Draußen der Schanigarten ist voll, drinnen im Schwarzen Kameel, gleich ums Ecks des Graben und im "Goldenen Quartier" gelegen, eilt Hausherr Peter Friese herbei. Grüßt hierhin, grüßt dorthin, setzt sich und erzählt, oft lachend, von Gästen, Fritteuse und guten Zahlen.

STANDARD: Gesetzt den Fall, die Wiener Politik käme wie die niederösterreichische auf die Idee, nur noch Wirte mit regionaler Küche zu unterstützen: Ihr Schwarzes Kameel wäre dabei, ist schon sehr wienerisch?

Friese: Seltsame Idee. Ich will gar keine Förderungen, will nur ganz normal arbeiten dürfen. Die größte Förderung ist: keine Behinderung. Lasst uns arbeiten, lasst uns tun! Die Bürokratie wird immer mehr, alles wird immer strenger. Aber natürlich: Wir sind sehr wienerisch.

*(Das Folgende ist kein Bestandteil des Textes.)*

-- ==== Sys2Proof/Tests/Slice0.lean ====
section
/-! SUPPORT. The model's own tests. Every word is written out from the pattern of spec 30 section 4, and every expected
result is a worked example or vector of spec 95 (named W or V) or of the rule named. The witnesses show that the hypotheses
of the obligations can be met, each clause at a boundary value. -/

namespace Sys2Proof.Tests

open Sys2Proof.Machine Sys2Proof.Spec

/-! ### Well-formedness: the one check, and the two terms it refuses -/

theorem test_wellFormed_refuses_sys_0E0 : ¬(Instr.sys 0x0E0).WellFormed := by decide

theorem test_wellFormed_refuses_sys_0EE : ¬(Instr.sys 0x0EE).WellFormed := by decide

theorem test_wellFormed_accepts_sys_0E1 : (Instr.sys 0x0E1).WellFormed := by decide

/-! ### Decoding: a word of every constructor -/

theorem test_decode_sys : decode 0b0000_0001_0010_0011 = .instr (.sys 0x123) := by decide
theorem test_decode_cls : decode 0b0000_0000_1110_0000 = .instr .cls := by decide
theorem test_decode_ret : decode 0b0000_0000_1110_1110 = .instr .ret := by decide
theorem test_decode_jp : decode 0b0001_0010_0011_0100 = .instr (.jp 0x234) := by decide
theorem test_decode_call : decode 0b0010_0011_0000_0000 = .instr (.call 0x300) := by decide
theorem test_decode_seImm : decode 0b0011_0011_0100_0010 = .instr (.seImm 3 0x42) := by decide
theorem test_decode_sneImm : decode 0b0100_0011_0100_0010 = .instr (.sneImm 3 0x42) := by decide
theorem test_decode_seReg : decode 0b0101_0001_0010_0000 = .instr (.seReg 1 2) := by decide
theorem test_decode_ldImm : decode 0b0110_1010_0010_1111 = .instr (.ldImm 10 0x2F) := by decide
theorem test_decode_addImm : decode 0b0111_0010_0000_0011 = .instr (.addImm 2 0x03) := by decide
theorem test_decode_ldReg : decode 0b1000_0001_0101_0000 = .instr (.ldReg 1 5) := by decide
theorem test_decode_orReg : decode 0b1000_0001_0010_0001 = .instr (.orReg 1 2) := by decide
theorem test_decode_andReg : decode 0b1000_0001_0010_0010 = .instr (.andReg 1 2) := by decide
theorem test_decode_xorReg : decode 0b1000_0001_0010_0011 = .instr (.xorReg 1 2) := by decide
theorem test_decode_addReg : decode 0b1000_0000_0001_0100 = .instr (.addReg 0 1) := by decide
theorem test_decode_sub : decode 0b1000_0000_0001_0101 = .instr (.sub 0 1) := by decide
theorem test_decode_shr : decode 0b1000_0000_1111_0110 = .instr (.shr 0 15) := by decide
theorem test_decode_subn : decode 0b1000_0000_0001_0111 = .instr (.subn 0 1) := by decide
theorem test_decode_shl : decode 0b1000_0011_0100_1110 = .instr (.shl 3 4) := by decide
theorem test_decode_sneReg : decode 0b1001_0001_0010_0000 = .instr (.sneReg 1 2) := by decide
theorem test_decode_ldI : decode 0b1010_0010_1111_0000 = .instr (.ldI 0x2F0) := by decide
theorem test_decode_jpV0 : decode 0b1011_0011_0000_0000 = .instr (.jpV0 0x300) := by decide
theorem test_decode_rnd : decode 0b1100_0011_0000_1111 = .instr (.rnd 3 0x0F) := by decide
theorem test_decode_drw : decode 0b1101_0001_0010_0101 = .instr (.drw 1 2 5) := by decide
theorem test_decode_skp : decode 0b1110_0100_1001_1110 = .instr (.skp 4) := by decide
theorem test_decode_sknp : decode 0b1110_0100_1010_0001 = .instr (.sknp 4) := by decide
theorem test_decode_ldVxDt : decode 0b1111_0010_0000_0111 = .instr (.ldVxDt 2) := by decide
theorem test_decode_ldVxK : decode 0b1111_0011_0000_1010 = .instr (.ldVxK 3) := by decide
theorem test_decode_ldDtVx : decode 0b1111_0010_0001_0101 = .instr (.ldDtVx 2) := by decide
theorem test_decode_ldStVx : decode 0b1111_0010_0001_1000 = .instr (.ldStVx 2) := by decide
theorem test_decode_addI : decode 0b1111_0001_0001_1110 = .instr (.addI 1) := by decide
theorem test_decode_ldF : decode 0b1111_0010_0010_1001 = .instr (.ldF 2) := by decide
theorem test_decode_ldB : decode 0b1111_0101_0011_0011 = .instr (.ldB 5) := by decide
theorem test_decode_ldMemVx : decode 0b1111_0010_0101_0101 = .instr (.ldMemVx 2) := by decide
theorem test_decode_ldVxMem : decode 0b1111_0010_0110_0101 = .instr (.ldVxMem 2) := by decide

"Also, der Durchschnitt unserer Gäste hat kein Prada-Sackerl in der Hand. Wir haben ganz normale Gäste": Peter Friese, Eigentümer des Schwarzen Kameel.
Foto: Regine Hendrich

STANDARD: Am bekanntesten sind die Schinkenbrötchen mit Kren. Warum kommt ein Spritzer Essig drauf?

Friese: Ein Schuss Essig kommt auf den Kren, damit der nicht grau wird. Unser Fleischhauer hat ja für unseren Beinschinken eine spezielle Rezeptur, und unser Geheimnis ist, dass wir so viel aufschneiden, hundert, 200 Kilo am Tag, zu Ostern ist es noch mehr.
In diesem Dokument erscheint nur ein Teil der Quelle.